Simon Cook

Personal information
- Full name: Simon James Cook
- Born: 15 January 1977 (age 49) Oxford, England
- Nickname: Cooky, Chef, Buffet
- Height: 6 ft 4 in (1.93 m)
- Batting: Right-handed
- Bowling: Right arm medium-fast
- Role: Bowler
- Relations: Adam Cook (brother)

Domestic team information
- 1997–2004: Middlesex
- 2005–2012: Kent (squad no. 7)

Career statistics
| Competition | FC | LA | T20 |
| Matches | 141 | 190 | 73 |
| Runs scored | 2,557 | 1,253 | 168 |
| Batting average | 16.62 | 16.93 | 18.66 |
| 100s/50s | 0/7 | 0/2 | 0/0 |
| Top score | 93* | 67* | 25* |
| Balls bowled | 21,031 | 8,257 | 1,531 |
| Wickets | 342 | 234 | 85 |
| Bowling average | 32.14 | 27.93 | 22.57 |
| 5 wickets in innings | 12 | 2 | 0 |
| 10 wickets in match | 0 | 0 | 0 |
| Best bowling | 8/63 | 6/37 | 3/13 |
| Catches/stumpings | 34/– | 29/– | 15/– |
- Source: ESPNcricinfo, 6 October 2023

= Simon Cook (English cricketer) =

English cricketer

Simon James Cook (born 15 January 1977) is an English cricket administrator and former professional cricketer. A right-arm medium-fast bowler who played for Middlesex and Kent County Cricket Clubs between 1999 and 2012. Cook batted right handed. Following his playing career he worked in a number of coaching roles including as head coach of the Hong Kong cricket team from 2015 to 2019 and was appointed director of cricket by Kent in 2023.

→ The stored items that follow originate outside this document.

-- ==== Sys2Proof/Laws/KeepsFabric.lean ====
section
/-! SUPPORT. What is kept (Laws/Keeps.lean) by the command packets, collectives, mailbags, the sampler, the row and update engines and received frames: one lemma for each operation. -/

namespace Sys2Proof.Machine

open Sys2Proof

/-! ### Coll -/

theorem State.failColl_keeps {s0 : State} (s : State) (role : W16) (number : W32) (status : W16) (hs : Keeps s0 s) :
    Keeps s0 (State.failColl s role number status) := by
  unfold State.failColl
  with_reducible repeat' (first
    | assumption | apply State.modFabric_keeps)

theorem State.collDrop_keeps {s0 : State} (s : State) (role : W16) (number : W32) (hs : Keeps s0 s) :
    Keeps s0 (State.collDrop s role number) := by
  unfold State.collDrop
  with_reducible repeat' (first
    | assumption | apply State.modFabric_keeps)

theorem State.keepEarly_keeps {s0 : State} (s : State) (role : W16) (number : W32) (src : W16) (m : CollMsg)
    (hs : Keeps s0 s) :
    Keeps s0 (State.keepEarly s role number src m) := by
  unfold State.keepEarly
  with_reducible repeat' (first
    | assumption | apply State.modFabric_keeps)

theorem State.sendColl_keeps {s0 : State} (s : State) (c : Coll) (dest : W16) (cls : Nat) (payload : List Byte)
    (hs : Keeps s0 s) :
    Keeps s0 (State.sendColl s c dest cls payload) := by
  unfold State.sendColl
  with_reducible repeat' (first
    | assumption | intro _ | apply State.keepEarly_keeps | apply State.sendFrame_keeps | apply State.modFabric_keeps
    | apply State.failColl_keeps | apply Keeps.ite | apply Keeps.ite_fst | refine Keeps.of_fst (by assumption) ?_
    | split | dsimp only)

theorem State.queueBag_keeps {s0 : State} (s : State) (c : Coll) (dest ch : W16) (index : Nat) (data : List Byte)
    (hs : Keeps s0 s) :
    Keeps s0 (State.queueBag s c dest ch index data) := by
  unfold State.queueBag
  with_reducible repeat' (first
    | assumption | apply State.modFabric_keeps)

theorem State.sendTransfer_keeps {s0 : State} (s : State) (c : Coll) (dest : W16) (before : Nat) (data : List Byte) (hs : Keeps s0 s) :
    Keeps s0 (State.sendTransfer s c dest before data) := by
  unfold State.sendTransfer
  with_reducible repeat' (first
    | assumption | intro _ | apply State.sendColl_keeps | apply State.queueBag_keeps | apply Keeps.foldl
    | apply Keeps.foldl_fst | apply Keeps.ite | apply Keeps.ite_fst | split | dsimp only)

theorem State.sendResult_keeps {s0 : State} (s : State) (c : Coll) (data : List Byte) (hs : Keeps s0 s) :
    Keeps s0 (State.sendResult s c data) := by
  unfold State.sendResult
  with_reducible repeat' (first
    | assumption | intro _ | apply State.sendTransfer_keeps | apply Keeps.foldl | dsimp only)

theorem State.setColl_keeps {s0 : State} (s : State) (c : Coll) (hs : Keeps s0 s) :
    Keeps s0 (State.setColl s c) := by
  unfold State.setColl
  with_reducible repeat' (first
    | assumption | apply State.modFabric_keeps)

theorem State.collWrite_keeps {s0 : State} (s : State) (c : Coll) (a : Nat) (data : List Byte) (hs : Keeps s0 s) :
    Keeps s0 (State.collWrite s c a data) := by
  unfold State.collWrite
  with_reducible repeat' (first
    | assumption | apply State.engineWrite_keeps | apply State.setColl_keeps)

theorem State.collReduce_keeps {s0 : State} (s : State) (c : Coll) (hs : Keeps s0 s) :
    Keeps s0 (State.collReduce s c) := by
  unfold State.collReduce
  with_reducible repeat' (first
    | assumption | intro _ | apply State.setColl_keeps | apply State.collWrite_keeps | apply State.sendResult_keeps
    | apply Keeps.ite | split | dsimp only)

theorem State.advance_keeps {s0 : State} (s : State) (role : W16) (number : W32) (hs : Keeps s0 s) :
    Keeps s0 (State.advance s role number) := by
  unfold State.advance
  with_reducible repeat' (first
    | assumption | intro _ | apply State.collReduce_keeps | apply Keeps.ite | split | dsimp only)
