theorem State.writeSqCfg_keeps {s0 : State} (s : State) (f v : Nat) (hs : Keeps s0 s) :
    Keeps s0 (State.writeSqCfg s f v) := by
  unfold State.writeSqCfg
  with_reducible repeat' (first
    | assumption | intro _ | apply State.modFn_keeps | apply State.sqFail_keeps | apply Keeps.ite | split
    | dsimp only)

theorem State.writeDoorbell_keeps {s0 : State} (s : State) (f v : Nat) (hs : Keeps s0 s) :
    Keeps s0 (State.writeDoorbell s f v) := by
  unfold State.writeDoorbell
  with_reducible repeat' (first
    | assumption | intro _ | apply State.modFn_keeps | apply State.sqFail_keeps | apply Keeps.ite | split
    | (apply Keeps.upd; first | assumption) | dsimp only)

theorem State.writeRqCfg_keeps {s0 : State} (s : State) (f v : Nat) (hs : Keeps s0 s) :
    Keeps s0 (State.writeRqCfg s f v) := by
  unfold State.writeRqCfg
  with_reducible repeat' (first
    | assumption | intro _ | apply State.modFn_keeps | apply State.flushReplies_keeps | apply State.rqFail_keeps
    | apply Keeps.ite | split | dsimp only)

theorem State.writeRqConsumed_keeps {s0 : State} (s : State) (f v : Nat) (hs : Keeps s0 s) :
    Keeps s0 (State.writeRqConsumed s f v) := by
  unfold State.writeRqConsumed
  with_reducible repeat' (first
    | assumption | intro _ | apply State.modFn_keeps | apply State.drop_keeps | apply State.flushReplies_keeps
    | apply State.rqFail_keeps | apply Keeps.ite | split | dsimp only)

theorem State.writePend_keeps {s0 : State} (s : State) (f g : Nat) (v : W32) (hs : Keeps s0 s) :
    Keeps s0 (State.writePend s f g v) := by
  unfold State.writePend
  with_reducible repeat' (first
    | assumption | apply State.modFn_keeps | apply State.refresh_keeps)

theorem State.writeMask_keeps {s0 : State} (s : State) (f g : Nat) (v : W32) (hs : Keeps s0 s) :
    Keeps s0 (State.writeMask s f g v) := by
  unfold State.writeMask
  with_reducible repeat' (first
    | assumption | apply State.modFn_keeps | apply State.refresh_keeps)

theorem State.writeRearm_keeps {s0 : State} (s : State) (f v : Nat) (hs : Keeps s0 s) :
    Keeps s0 (State.writeRearm s f v) := by
  unfold State.writeRearm
  with_reducible repeat' (first
    | assumption | intro _ | apply State.modFn_keeps | apply State.sendMessage_keeps | apply Keeps.ite | split
    | dsimp only)

theorem State.writeScSelect_keeps {s0 : State} (s : State) (who v : Nat) (hs : Keeps s0 s) :
    Keeps s0 (State.writeScSelect s who v) := by
  unfold State.writeScSelect
  with_reducible repeat' (first
    | assumption | apply Keeps.ite | split | (apply Keeps.upd; first | assumption) | dsimp only)

theorem State.popDlq_keeps {s0 : State} (s : State) (v : Nat) (hs : Keeps s0 s) :
    Keeps s0 (State.popDlq s v) := by
  unfold State.popDlq
  with_reducible repeat' (first
    | assumption | apply State.drop_keeps | apply Keeps.ite | split | (apply Keeps.upd; first | assumption)
    | dsimp only)

theorem State.writeSleep_keeps {s0 : State} (s : State) (on : Bool) (hs : Keeps s0 s) :
    Keeps s0 (State.writeSleep s on) := by
  unfold State.writeSleep
  with_reducible repeat' (first
    | assumption | split | (apply Keeps.upd; first | assumption) | dsimp only)

theorem State.writePwrFields_keeps {s0 : State} (s : State) (v : Nat) (hs : Keeps s0 s) :
    Keeps s0 (State.writePwrFields s v) := by
  unfold State.writePwrFields
  with_reducible repeat' (first
    | assumption | intro _ | apply Keeps.foldl | apply Keeps.ite | split | (apply Keeps.upd; first | assumption)
    | dsimp only)

theorem State.writeSrcCfg_keeps {s0 : State} (s : State) (src v : Nat) (hs : Keeps s0 s) :
    Keeps s0 (State.writeSrcCfg s src v) := by
  unfold State.writeSrcCfg
  with_reducible repeat' (first
    | assumption | apply Keeps.ite | split | (apply Keeps.upd; first | assumption) | dsimp only)

theorem State.writeRowPlace_keeps {s0 : State} (s : State) (v : Nat) (hs : Keeps s0 s) :
    Keeps s0 (State.writeRowPlace s v) := by
  unfold State.writeRowPlace
  with_reducible repeat' (first
    | assumption | (apply Keeps.upd; first | assumption) | dsimp only)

Cook was born in Oxford. His brother, Adam, has played Minor counties and List A cricket for Oxfordshire.

==Cricket career==
Cook initially played in 1996 for Cumnor in Oxfordshire before a year later being signed by Middlesex along with Andrew Strauss. After suffering from shin splints and stress fractures he gradually established himself as a front-line bowler in the County Championship. In 2004 he took 39 wickets in the National League, equalling the record of Adam Hollioake.

After seven years at Middlesex, Cook signed a contract with Kent at the end of 2004. He became a regular first teamer, mostly taking the new ball. He won the 2007 Twenty20 Cup and the 2009 County Championship Division Two title with the county. He retired from county cricket at the end of the 2012 county season.

== Coaching career ==
He had completed his coaching training to the highest level whilst still a player and took a role coaching France before the 2013 European T20 Championship. He then took a role as head coach of the Hong Kong Cricket Club before becoming the bowling coach of the Hong Kong national cricket team in 2013.

In 2015 he was appointed the interim head coach of the Hong Kong national team. He went on to be appointed to the role in 2016. His time as head coach saw the team record their first One Day International and first-class victories in 2015, take part in the 2016 ICC World Twenty20 and record a first victory over an ICC Full Member, beating Afghanistan in 2018. The team won its first international tournament in 10 years under Cook's leadership in 2018, winning the 2018 Asia Cup Qualifier tournament.

Cook left the Hong Kong post in July 2019, returning to the UK. He was appointed as specialist bowling coach at Kent in September, taking up the role in October.

He was appointed as Kent's director of cricket in 2023, replacing the retiring Paul Downton.